Configuring a Content Security Policy

Content security policy (also called CSP) is a layer of security that helps to detect and mitigate certain types of attacks on web application. It mainly helps for cross-site scripting, code injections and https only.

You can find additional information on this standard there:

The functioning of CSP is really simple. The server adds a header in the web document response that will tell the browser where it can load resources and how to behave with these resources.

The headers have to respect a given structure, you can find some specifications on this header there: CSP header specification

It is composed of a list of policy directives and has the following form:

Content-Security-Policy: <first-policy-directive>; <second-policy-directive>; <etc>

Each policy directive is composed of a directive name and some values.
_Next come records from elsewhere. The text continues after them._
-- ==== Sys2Proof/Machine/Island.lean ====
section
/-!
DEFINITION. Machine/Island.lean: the safety island (R359 to R384): inputs and test pulses, safety outputs and their restart, the sealed
switches and the mirror, safety connections.
-/

namespace Sys2Proof.Machine

/-! ### What the island holds -/

/-- An input as the island starts: both channels at their demanding levels, without a fault (R365). -/
def siInit : Nat → SafIn := fun _ => ⟨none, true, false, 0, 0, 0, none, none⟩

/-- What the island holds of an input. -/
def siOf (s : State) (x : Nat) : SafIn := smGet siInit s.saf.ins x

/-- Record it. -/
def setSi (x : Nat) (i : SafIn) (s : State) : State := { s with saf := { s.saf with ins := smSet siInit x i s.saf.ins } }

/-- A connection as the island starts (R378). -/
def connInit : Nat → SafConn := fun _ => ⟨false, 0, [], 0, false⟩

/-- What the island holds of a connection. -/
def connOf (s : State) (n : Nat) : SafConn := smGet connInit s.saf.conns n

/-- Record it. -/
def setConn (n : Nat) (c : SafConn) (s : State) : State := { s with saf := { s.saf with conns := smSet connInit n c s.saf.conns } }

/-- The entry of a connection in SAFMIR (R375). -/
def connDef (s : State) (n : Nat) : Option ConnDef := s.saf.mir.bind (fun m => m.conns.find? (fun c => c.idx.val == n))

/-- FILT in ms (R363). -/
def filtMs (s : State) : Nat := (s.saf.mir.map (·.filt)).getD 3

/-- T_TEST in ms (R367). -/
def tTest (s : State) : Nat := (s.saf.mir.map (·.tTest)).getD 1000

/-- DISC in ms, from SW9 to SW11 (R372). -/
def discMs (s : State) : Nat := [10, 20, 50, 100, 200, 500, 1000, 2000].getD (fget s R.SAF_SW F.SAF_SW_SW / 256 % 8) 10

/-- Contact mode of an input: 0 UNUSED, 1 EQUIV_TP, 2 EQUIV_OSSD, 3 ANTIVALENT (R362, R372). -/
def siMode (s : State) (x : Nat) : Nat := fget s (R.SAF_IN x) F.SAF_IN_MODE

/-- The code of an input in the switches: SW(2x − 1) is the high bit (R372). -/
def swMode (sw x : Nat) : Nat := 2 * (sw / 2 ^ (2 * x) % 2) + sw / 2 ^ (2 * x + 1) % 2

/-- The demanding level of a channel (R362): low, but high for channel B of an ANTIVALENT input. -/
def demandLevel (mode : Nat) (b : Bool) : Bool := mode == 3 && b

/-- Field of a channel's accepted level. -/
def chFld (b : Bool) : Fld := if b then F.SAF_IN_B else F.SAF_IN_A

/-- A channel is at its demanding level. -/
def chDemand (s : State) (x : Nat) (b : Bool) : Bool := fbit s (R.SAF_IN x) (chFld b) == demandLevel (siMode s x) b

/-- An input is faulted (R364, R365). -/
def siFault (s : State) (x : Nat) : Bool :=
  fbit s (R.SAF_IN x) F.SAF_IN_DISCREPANCY || fbit s (R.SAF_IN x) F.SAF_IN_TP_FAULT || fbit s (R.SAF_IN x) F.SAF_IN_CROSS_SHORT ||
    fbit s (R.SAF_IN x) F.SAF_IN_TP_DRIVER
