/-- May a requester open an object (R388, R389, R404 to R406)? Log 61: DESIGN CHOICE. -/
def objMay (s : State) (q : Rq) (obj param : Nat) : Bool :=
  let r := q.role
  if obj = 0x42 then
    r == .owner || (r == .contractor && (match q.lease with
      | some m => s.brd.leases.any (fun x => x.1 == m && x.2.lease.leaseId == param % 2 ^ 32)
      | none => false))
  else if rqLive s q = false then false
  else if obj = 1 then r == .oem || r == .service
  else if obj = 2 then r == .vendor || r == .oem || r == .service
  else if obj = 3 then liveRole r
  else if obj ≤ 0x2F then stateRole r
  else if obj ≤ 0x32 then diagRole r
  else if obj = 0x40 then r == .owner
  else if obj = 0x41 then
    r == .owner || (r == .inspector && (s.cfg.secpol.inspectMandatory || s.cov.records.any (fun x => x.jobId == param % 2 ^ 32 && x.freed)))
  else if obj = 0x50 then mayAct .brd r
  else if obj = 0x51 then
    mayAct .job r && (r != .contractor || (match q.lease with
      | some m => s.brd.leases.any (fun x => x.1 == m && x.2.lease.jobs.contains (param % 2 ^ 32))
      | none => false))
  else false

/-- The size of an object read; none: it is open. Log 61: DESIGN CHOICE. -/
def objLen (s : State) (obj param : Nat) : Option Nat :=
  if obj = 3 then some (512 * 4096)
  else if 0x10 ≤ obj ∧ obj ≤ 0x13 then some (65536 * 128)
  else if 0x20 ≤ obj ∧ obj ≤ 0x2F then some 262144
  else if obj = 0x30 then some (((stbRead s (stbParam param).1 (stbParam param).2).map (fun r => 4 + recSize r)).foldl (· + ·) 0)
  else none

/-- The largest LENGTH an object takes (R39, R466); none: spec/ gives no bound. -/
def objMax (obj : Nat) : Option Nat :=
  if obj = 1 then some (16 * 1024 * 1024) else if obj = 2 then some (24 * 1024 * 1024) else none

/-- An image cannot be received while an image is being checked or swapped. Log 61: DESIGN CHOICE. -/
def objBusy (s : State) (obj : Nat) : Bool := obj == 1 && (swapBusy s || imgState s == 2)

/-- The number a new handle takes. -/
def newHandle (s : State) : Nat := ((List.range 256).find? (fun h => !(s.rap.handles.any (fun x => x.1 == h)))).getD 255

/-- BLK_OPEN (R485): the answer holds HANDLE and LENGTH. Log 60: DEDUCED. -/
def blkOpen (q : Rq) (obj : Nat) (write : Bool) (param len : Nat) (s : State) : State :=
  if objThere s obj write param = false then rqAnswer q .badHandle [] s
  else if objMay s q obj param = false then
    if write then rqAnswer q .denied [] (writeDenied s q.role obj) else rqAnswer q .masked [] s
  else if domOn s (objDom obj) = false then rqAnswer q .domainOff [] s
  else if (s.rap.handles.any (fun x => x.2.obj == obj)) ∨ 4 ≤ (s.rap.handles.filter (fun x => x.2.who == q.key)).length ∨ objBusy s obj then
    rqAnswer q .busy [] s
  else if write && (match objMax obj with | some m => decide (m < len) | none => false) then rqAnswer q .tooLong [] s
  else
    let known := if write then some len else objLen s obj param
    let size := known.getD (Config.freeWord s.freeCnt).toNat
    let s1 := if known.isSome then s else freeNext s
    let h := newHandle s1
    let s2 := { s1 with rap := { s1.rap with handles := smIns h ⟨obj, q.key, write, param, size, []⟩ s1.rap.handles } }
    let s3 := if obj = 1 then (setImgState 1 { s2 with img := { s2.img with slotPending := none, teamWide := false } }) else s2
    rqAnswer q .ok [(h : Int), (size : Int)] s3

/-- The handle a requester holds under a number. -/
def handleOf (s : State) (q : Rq) (h : Nat) : Option Handle :=
  ((s.rap.handles.find? (fun x => x.1 == h)).map (·.2)).bind (fun x => if x.who = q.key then some x else none)
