-- ==== Sys2Proof/Certificates/Slice0/Obligations.lean ====
section
/-!
DEFINITION. Certificates/Slice0/Obligations.lean: the statements for the provers. In every clause the outcome of a command is written out over the
named operations of Sys2Proof/Machine; what an equation does not change is unchanged.
-/

set_option linter.unusedVariables false

section

open Sys2Proof Sys2Proof.Machine

/-- For every command c and state s: a step of s with c at the front of its queue is exec of c on s with the queue's rest. On an empty queue the step
answers next of one tick of TB, which is the model's choice (log entry 3); while PD0 is unpowered a tick changes nothing. No word spells a
command, since the table gives its rows no bits. (R14, R32.) -/
def Obligations.StepRunsFrontCommand : Prop :=
  (∀ (c : Instr) (q : List Instr) (s : State), s.pending = c :: q → step s = exec c { s with pending := q }) ∧
  (∀ (c : Instr) (s : State), step { s with pending := c :: s.pending } = exec c s) ∧
  (∀ s : State, s.pending = [] → step s = .next (tick s)) ∧
  (∀ s : State, s.pwr.powered = false → tick s = s) ∧
  (∀ (s : State) (nbits w : Nat), s.withFetchWord nbits w = s)

/-- State.reset: every register reads its reset word of the register map (the tables' values, and zero where a table leaves one open, which is the
model's choice: log entry 1); TB counts from 0; the queue is empty; no message has been sent; the anti-rollback counts in OTP are 0; no record has
been raised and the mark lies above every SEQ; no force waits, no session, lease or livery exists, no firmware runs; and the register file is in
its canonical form. A power-up is due, so the first command with an effect is POWER_UP. (R14, R16, R24, R46, R432.) -/
def Obligations.ResetLeavesTheStatedValues : Prop :=
  (∀ a : Nat, rget State.reset a = resetWord a) ∧
  (State.reset.tb = 0 ∧ State.reset.pending = [] ∧ State.reset.sent = [] ∧ State.reset.img.otpSvn = 0 ∧ State.reset.pwr.otpFwSvn = 0) ∧
  (State.reset.stb.seq = 0 ∧ State.reset.stb.mark = 4096 ∧ State.reset.stb.raiseQ = [] ∧ State.reset.stb.log = []) ∧
  (State.reset.pwm.pend = none ∧ State.reset.brd.sess = [] ∧ State.reset.brd.leases = [] ∧ State.reset.brd.livs = [] ∧
    State.reset.pwr.running = none ∧ State.reset.pwr.startDue = true) ∧
  (regsWf State.reset = true ∧ queueOk State.reset = true) ∧
  (∀ b : Boot, 90 ≤ b.vlog.toNat → b.vlog.toNat ≤ 360 → step { State.reset with pending := [.powerUp b] } = .next (start b (domSet State.reset 0 true)))

/-- For POWER_UP, STRAP_CHANGED, VLOG_OVERVOLTAGE, VLOG_OV_RECOVER, BROWNOUT, BROWNOUT_RESTART and VLOG_LOSS: under the supply conditions under which
each happens, exec answers the next state that its rule describes; everything the equation does not name is as before. VLOG beyond 58.0 V, for
which spec/ states no behaviour, ends in the fault beyondRatings. That a brown-out whose flush was not made saves nothing is the model's reading
(log entry 19). (R337, R460, R461, R463, R494.) -/
def Obligations.SupplyCommandsComplete : Prop :=
  -- POWER_UP: a start that is due, with VLOG from 9.0 V (or after a wake) to 36.0 V
  (∀ (b : Boot) (s : State), s.pwr.powered = false ∨ s.pwr.startDue = true → b.vlog.toNat ≤ 360 →
    (s.pwr.powered = true → s.pwr.ovOff = false ∧ s.pwr.brown = false) →
    90 ≤ b.vlog.toNat ∨ (s.pwr.powered = true ∧ s.pwr.asleep = true) →
    exec (.powerUp b) s = .next (start b (domSet s 0 true))) ∧
  -- above 36.0 V and up to 58.0 V PD0 alone comes up, and the over-voltage is a fault
  (∀ (b : Boot) (s : State), s.pwr.powered = false → 360 < b.vlog.toNat → b.vlog.toNat ≤ 580 →
    exec (.powerUp b) s = .next (fault (domSet { fresh false s with pwr := { (fresh false s).pwr with
      powered := true, ovOff := true, startDue := true } } 0 true) Ev.VLOG_OV [(b.vlog.toNat : Int)])) ∧
  -- beyond 58.0 V: no behaviour is stated
  (∀ (b : Boot) (s : State), s.pwr.powered = false → 580 < b.vlog.toNat → exec (.powerUp b) s = .fault .beyondRatings) ∧
  -- STRAP_CHANGED: a fault with the old and the new reading; MID stays
  (∀ (v : BitVec 6) (s : State), s.pwr.powered = true → s.pwr.strapNow ≠ v.toNat →
    exec (.strapChanged v) s = .next (fault { s with pwr := { s.pwr with strapNow := v.toNat } } Ev.STRAP_CHANGED
      [(s.pwr.strapNow : Int), (v.toNat : Int)])) ∧
  -- VLOG_OVERVOLTAGE of an awake module: PD1 to PD11 go off, counted as a reset of class 6
  (∀ (v : BitVec 10) (s : State), s.pwr.powered = true → s.pwr.ovOff = false → s.pwr.asleep = false → s.pwr.startDue = false →
    360 < v.toNat → v.toNat ≤ 580 →
    exec (.vlogOvervoltage v) s =
      .next (levelLost (staged (fun x => moduleReset 8 (subsume 6 0 (resetCount x)))
        (let f := fault (fset s R.PWR_STATUS F.PWR_STATUS_VLOG v.toNat) Ev.VLOG_OV [(v.toNat : Int)]
         { f with pwr := { f.pwr with ovOff := true, supplyAt := s.tb } })))) ∧
  -- VLOG_OV_RECOVER: below 34.0 V, 100 ms of the island clock later
  (∀ (v : BitVec 10) (s : State), s.pwr.ovOff = true → v.toNat < 340 → supplyHeld s = true →
    exec (.vlogOvRecover v) s = .next (faultEnd { fset s R.PWR_STATUS F.PWR_STATUS_VLOG v.toNat with pwr := { s.pwr with ovOff := false } } Ev.VLOG_OV [])) ∧
  -- BROWNOUT whose flush was not made
  (∀ (v : BitVec 10) (s : State), s.pwr.powered = true → s.pwr.brown = false → v.toNat < 75 →
    exec (.brownout v false) s =
      .next (levelLost (staged moduleOff
        (let f := fault (fincSat (fset s R.PWR_STATUS F.PWR_STATUS_VLOG v.toNat) R.PWR_CAUSE F.PWR_CAUSE_BROWNOUTS) Ev.BROWNOUT
          [(v.toNat : Int)]
         { f with pwr := { f.pwr with brown := true, supplyAt := s.tb, cause := 10, startDue := false
                                      unclean := if s.pwr.asleep then s.pwr.unclean else true } })))) ∧
  -- BROWNOUT_RESTART: from 9.0 V, 100 ms later
  (∀ (v : BitVec 10) (s : State), s.pwr.brown = true → 90 ≤ v.toNat → supplyHeld s = true →
    exec (.brownoutRestart v) s = .next { fset s R.PWR_STATUS F.PWR_STATUS_VLOG v.toNat with
      pwr := { s.pwr with brown := false, asleep := false, startDue := true } }) ∧
  -- the 100 ms are AO's, which keeps to TB within 70 ppm; while TB stands no limit is set (the model's choice, log entry 63)
  (∀ s : State, s.pwr.supplyAt + msTicks 100 ≤ s.tb → supplyHeld s = true) ∧
  -- VLOG_LOSS of an awake module: PD0 goes off and the power-down was not clean
  (∀ s : State, s.pwr.powered = true → s.pwr.asleep = false → s.pwr.brown = false →
    exec .vlogLoss s =
      .next (let f := fresh false { s with pwr := { s.pwr with unclean := true } }
             domSet { f with pwr := { f.pwr with powered := false, startDue := true, cause := 1 } } 0 false))

/-- For VLOG_LOW and VLOG_HIGH of a powered module: the bit sets and the fault is raised below 9.0 V (above 32.0 V); it clears, with the end of the
fault, from 9.3 V up (to 31.7 V and below, the thresholds of R460); otherwise only the shown voltage changes. (R460, R476.) -/
def Obligations.SupplyWarningsShow : Prop :=
  (∀ (v : BitVec 10) (s : State), s.pwr.powered = true → fbit s R.PWR_STATUS F.PWR_STATUS_VLOG_LOW = false → v.toNat < 90 →
    exec (.vlogLow v) s = .next (fault (fsetb (fset s R.PWR_STATUS F.PWR_STATUS_VLOG v.toNat) R.PWR_STATUS F.PWR_STATUS_VLOG_LOW true)
      Ev.VLOG_LOW [(v.toNat : Int)])) ∧
  (∀ (v : BitVec 10) (s : State), s.pwr.powered = true → fbit s R.PWR_STATUS F.PWR_STATUS_VLOG_LOW = true → 93 ≤ v.toNat →
    exec (.vlogLow v) s = .next (faultEnd (fsetb (fset s R.PWR_STATUS F.PWR_STATUS_VLOG v.toNat) R.PWR_STATUS F.PWR_STATUS_VLOG_LOW false)
      Ev.VLOG_LOW [(v.toNat : Int)])) ∧
  (∀ (v : BitVec 10) (s : State), s.pwr.powered = true → (fbit s R.PWR_STATUS F.PWR_STATUS_VLOG_LOW = true ↔ v.toNat < 93) →
    90 ≤ v.toNat ∨ fbit s R.PWR_STATUS F.PWR_STATUS_VLOG_LOW = true →
    exec (.vlogLow v) s = .next (fset s R.PWR_STATUS F.PWR_STATUS_VLOG v.toNat)) ∧
  (∀ (v : BitVec 10) (s : State), s.pwr.powered = true → fbit s R.PWR_STATUS F.PWR_STATUS_VLOG_HIGH = false → 320 < v.toNat →
    exec (.vlogHigh v) s = .next (fault (fsetb (fset s R.PWR_STATUS F.PWR_STATUS_VLOG v.toNat) R.PWR_STATUS F.PWR_STATUS_VLOG_HIGH true)
      Ev.VLOG_HIGH [(v.toNat : Int)])) ∧
  (∀ (v : BitVec 10) (s : State), s.pwr.powered = true → fbit s R.PWR_STATUS F.PWR_STATUS_VLOG_HIGH = true → v.toNat ≤ 317 →
    exec (.vlogHigh v) s = .next (faultEnd (fsetb (fset s R.PWR_STATUS F.PWR_STATUS_VLOG v.toNat) R.PWR_STATUS F.PWR_STATUS_VLOG_HIGH false)
      Ev.VLOG_HIGH [(v.toNat : Int)])) ∧
  (∀ (v : BitVec 10) (s : State), s.pwr.powered = true → fbit s R.PWR_STATUS F.PWR_STATUS_VLOG_HIGH = true → 317 < v.toNat →
    exec (.vlogHigh v) s = .next (fset s R.PWR_STATUS F.PWR_STATUS_VLOG v.toNat))

/-- For ACTIVATE_FW, FW_CANCEL, FW_TRIAL_CONFIRM and FW_TRIAL_FAIL: both copies of the boot record are written with the slot and TRIAL that R468
names; a confirmed trial raises the OTP firmware count to the slot's SVN; a failed trial resets the module from the other slot. That a cancel
makes the running slot preferred again, and that L1 is missed at TB of 2.5 s, are readings of the model (DEDUCED, log entry 20). (R467, R468,
R476.) -/
def Obligations.FirmwareSlotCommandsComplete : Prop :=
  -- ACTIVATE_FW: the slot that does not run is preferred, on trial
  (∀ (who : Fin 36) (s : State) (r : Nat), rapMay s who.val .image 0 = true → s.pwr.running = some r →
    exec (.activateFw who) s = .next (rapAnswer (bootWrite (1 - r) true s) who.val .ok [])) ∧
  -- FW_CANCEL of a trial that has not begun
  (∀ (who : Fin 36) (s : State) (r : Nat), rapMay s who.val .image 0 = true → s.pwr.running = some r → (bootRec s).trial = true →
    s.pwr.trialRun = false →
    exec (.fwCancel who) s = .next (rapAnswer (bootWrite r false s) who.val .ok [])) ∧
  -- FW_TRIAL_CONFIRM: 60 s at L1 or above without a fault of class 5 or 6
  (∀ (s : State) (t r : Nat), s.pwr.trialAt = some t → s.pwr.running = some r → s.pwr.trialRun = true → s.pwr.trialBad = false →
    level s ≠ 0 → t + 60 * secTicks ≤ s.tb →
    exec .fwTrialConfirm s =
      .next (let n := max s.pwr.otpFwSvn (slotOf s r).svn
             raise (fset (bootWrite r false { s with pwr := { s.pwr with trialRun := false, otpFwSvn := n } })
               R.PWR_FW F.PWR_FW_OTP_FW_SVN n) Ev.FW_CONFIRMED [(r : Int)])) ∧
  -- FW_TRIAL_FAIL after a fault of class 5 or 6
  (∀ (s : State) (r : Nat), s.pwr.running = some r → s.pwr.trialRun = true → s.pwr.powered = true → s.pwr.asleep = false →
    s.pwr.startDue = false → s.pwr.trialBad = true →
    exec .fwTrialFail s =
      .next (levelLost (staged (moduleReset 11)
        (fault (bootWrite (1 - r) false { s with pwr := { s.pwr with trialRun := false } }) Ev.FW_TRIAL_FAIL [(r : Int)])))) ∧
  -- and where L1 has not been reached at TB of 2.5 s
  (∀ (s : State) (r : Nat), s.pwr.running = some r → s.pwr.trialRun = true → s.pwr.powered = true → s.pwr.asleep = false →
    s.pwr.startDue = false → s.pwr.trialAt = none → msTicks 2500 ≤ s.tb →
    exec .fwTrialFail s =
      .next (levelLost (staged (moduleReset 11)
        (fault (bootWrite (1 - r) false { s with pwr := { s.pwr with trialRun := false } }) Ev.FW_TRIAL_FAIL [(r : Int)]))))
The following figure illustrates a basic example of CSP header:

Content-Security-Policy: default-src "self" https: ; object-src "none"

The blue squares highlight two policy directives, the green squares highlight the directive names, and the yellow squares highlight the values.

For an application built on top of the Platform, a default configuration is provided for the CSP header. If you need to customize it, it can be achieved in the Gateway extension.

A typical case in which the CSP header needs to be customized is when you develop a graphical widget that consumes external resources like icons, fonts, etc.

The configuration is done in the following file: extensions/gateway-service-extension/config/application.yml

Note:

Note that Safari does not handle the CSP header in the same way as other browsers, like Chrome, Firefox or Edge. In order for the web notifications to work properly, you will have to add the base web socket URL among the values of the "default-src" directive policy.

For an application accessible via the URL https://my-application.io , you need to add the value wss://my-application.io to the policy-directive default-src.

It should look like the following pseudo-code:

spring:
  cloud:
    gateway:
      filter:
        secure-headers:
          content-security-policy: "default-src wss://my-application.io 'self' ..."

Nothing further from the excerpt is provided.